In May we went to Pecos, Texas and stayed till in July when it became necessary to amputate the leg. We came back to Wichita to the St. Francis Hospital where Dr. Basham performed the operation. Our spirits were lifted high for three days after the amputation for his fever and pulse came down to almost normal and he felt fine. He said to Mama, "Won't it be splendid if we find that this leg has been the cause of all this fever? If it is I will soon be better and we won't have to neglect the children any longer." His thought was constantly for the little ones.

But after three days he became weaker very fast and his throat became infected so that he could speak only by a great effort. He would not become discouraged, though he realized his condition, so on the third of August he determined to go to Albuquerque, New Mexico. His plan was for him and Lynn to go and see if it agreed with him and if so to rent a cottage and send for Mama and babies.

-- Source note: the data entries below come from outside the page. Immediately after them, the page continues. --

/-- R116, R150 to R154, R169 to R171, R530: at the end of its delay a channel loads its ROLLCALL, in plain, under the
identifier of R169. Whenever it may start a frame it offers, of the buffers it may send, the one with the lowest
identifier, the oldest of equals; a lost arbitration ends the sending; a frame sent frees its buffer, lowers TEC by
1 and, with the last frame of its ROLLCALL, opens the 40 ms. (What the end of a NOTICE brings is said with the
notices.) The TEC step is the family's (log 6), the unit of the delay the model's reading (log 35). -/
def Obligations.FramesGoOut : Prop :=
  ∀ (s : State) (c : Chan), s.shutting = false →
    let x := s.chan c
    (∀ d nonce, x.roll.delayEnd = some d → x.roll.nonce = some nonce → d < 100 * (s.clock.uptime + 1) →
        x.st = .errorActive → x.bufs = [] → x.loading = [] → s.classical = false →
      Gives (.rollcallDelayEnd c) s fun t =>
        (t.chan c).roll = { x.roll with delayEnd := none, letter := some s.desks.nextOut }
        ∧ (∃ b, (t.chan c).bufs.head? = some b ∧ b.ident = mkIdent 7 7 2 s.own 0 kRollcall 0 ∧ b.isLast = true
            ∧ b.data.take 1 = [0xC0] ∧ (b.data.drop 1).take 12 = [1, 0, 0, 0, 8, 0, 0, 0] ++ leBytes nonce.toNat 4)
        ∧ Settles { s.setChan c { x with roll := (t.chan c).roll } with
            desks := { s.desks with nextOut := s.desks.nextOut + 1 } } t)
    ∧ (∀ b, x.st = .errorActive → x.sending = none → b ∈ x.sendable →
        (∀ d ∈ x.sendable, b.ident.toNat < d.ident.toNat ∨ (b.ident = d.ident ∧ b.seq ≤ d.seq)) →
        Gives (.frameStart c) s (Settles (s.setChan c { x with sending := some b.seq })))
    ∧ (x.sending.isSome = true → Gives (.arbitrationLost c) s (Settles (s.setChan c { x with sending := none })))
    ∧ (∀ b, x.st = .errorActive → x.tec ≤ 95 → x.recErr ≤ 127 →
        x.bufs.find? (fun b => some b.seq = x.sending) = some b → b.seq < x.txSeq → Gives (.txFrameEnd c) s fun t =>
          (∀ d ∈ (t.chan c).bufs, d.seq ≠ b.seq) ∧ (∀ d ∈ x.bufs, d.seq ≠ b.seq → d ∈ (t.chan c).bufs)
          ∧ (t.chan c).tec = x.tec - 1 ∧ (t.chan c).sending = none ∧ (t.chan c).st = .errorActive
          ∧ (b.isLast = true → idKind b.ident ≠ kNotice → x.roll.letter = some b.letter →
              (t.chan c).roll.windowEnd = some (s.clock.uptime + 40) ∧ (t.chan c).roll.letter = none)
          ∧ (b.isLast = false ∨ (idKind b.ident ≠ kNotice ∧ x.roll.letter ≠ some b.letter) →
              Settles (s.setChan c { x with tec := x.tec - 1, sending := none }) t))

It was too late. He failed very fast and in three weeks he sent for Mama to come telling her to leave the children as they could not keep them at the Sanitarium. Mama made the sad journey alone reaching his bedside August 27th at noon. What a shock to see that dear body so emaciated and changed, yet those were precious days to Mama. To serve those we love is a delight. He wished to be in our own home and wanted so much to see Eunice and Eleanore but would not complain. He said he was ready to die but that he was needed here and must get well. He believed in the power of mind over body so we tried to think there was hope but the final hours came on Wednesday evening Sept. 7th.

Breathing became very hard and he begged to be carried outdoors so he could be revived. Dear Doctor Coruisa picked him up and put him on a stretcher and we carried him outdoors and made him a comfortable bed for the last four hours of his life. He could speak only in a weak whisper and that with a great effort so he talked bu very little. After he had been told that he was near the end he turned to Mama with an agony of grief and pain at parting and said "Sweet .... Alma," and after a long time he said, "Tell the little ones I love them."

He asked us to pray and sing. Uncle Orlando prayed and sang then quoted "Bless the Lord, oh my Soul" and Papa finished saying, "And all that is within me bless His holy name". He face was radiant and his sweet spirit left the earthly casket and it seemed Mama could almost see the Heavenly Father receive his spirit unto himself and say "Well done thou good and faithful servant enter thou into the joy of thy Lord." This beautiful death has been such a consolation and comfort to Mama. May it be to our little girls though their lives.

Papa was not orthodox in his religious belief. He accepted the Unitarian faith three or four years before his death and his soul expanded and grew in the new belief. He believed thoroughly in the principle that "Whatsoever a man soweth that shall he also reap."

Eunice, every act of your life whether good or evil lives on and on, and goes to make up your character and fits you for life here and beyond. May your life be made up of good acts that you may have nothing to regret.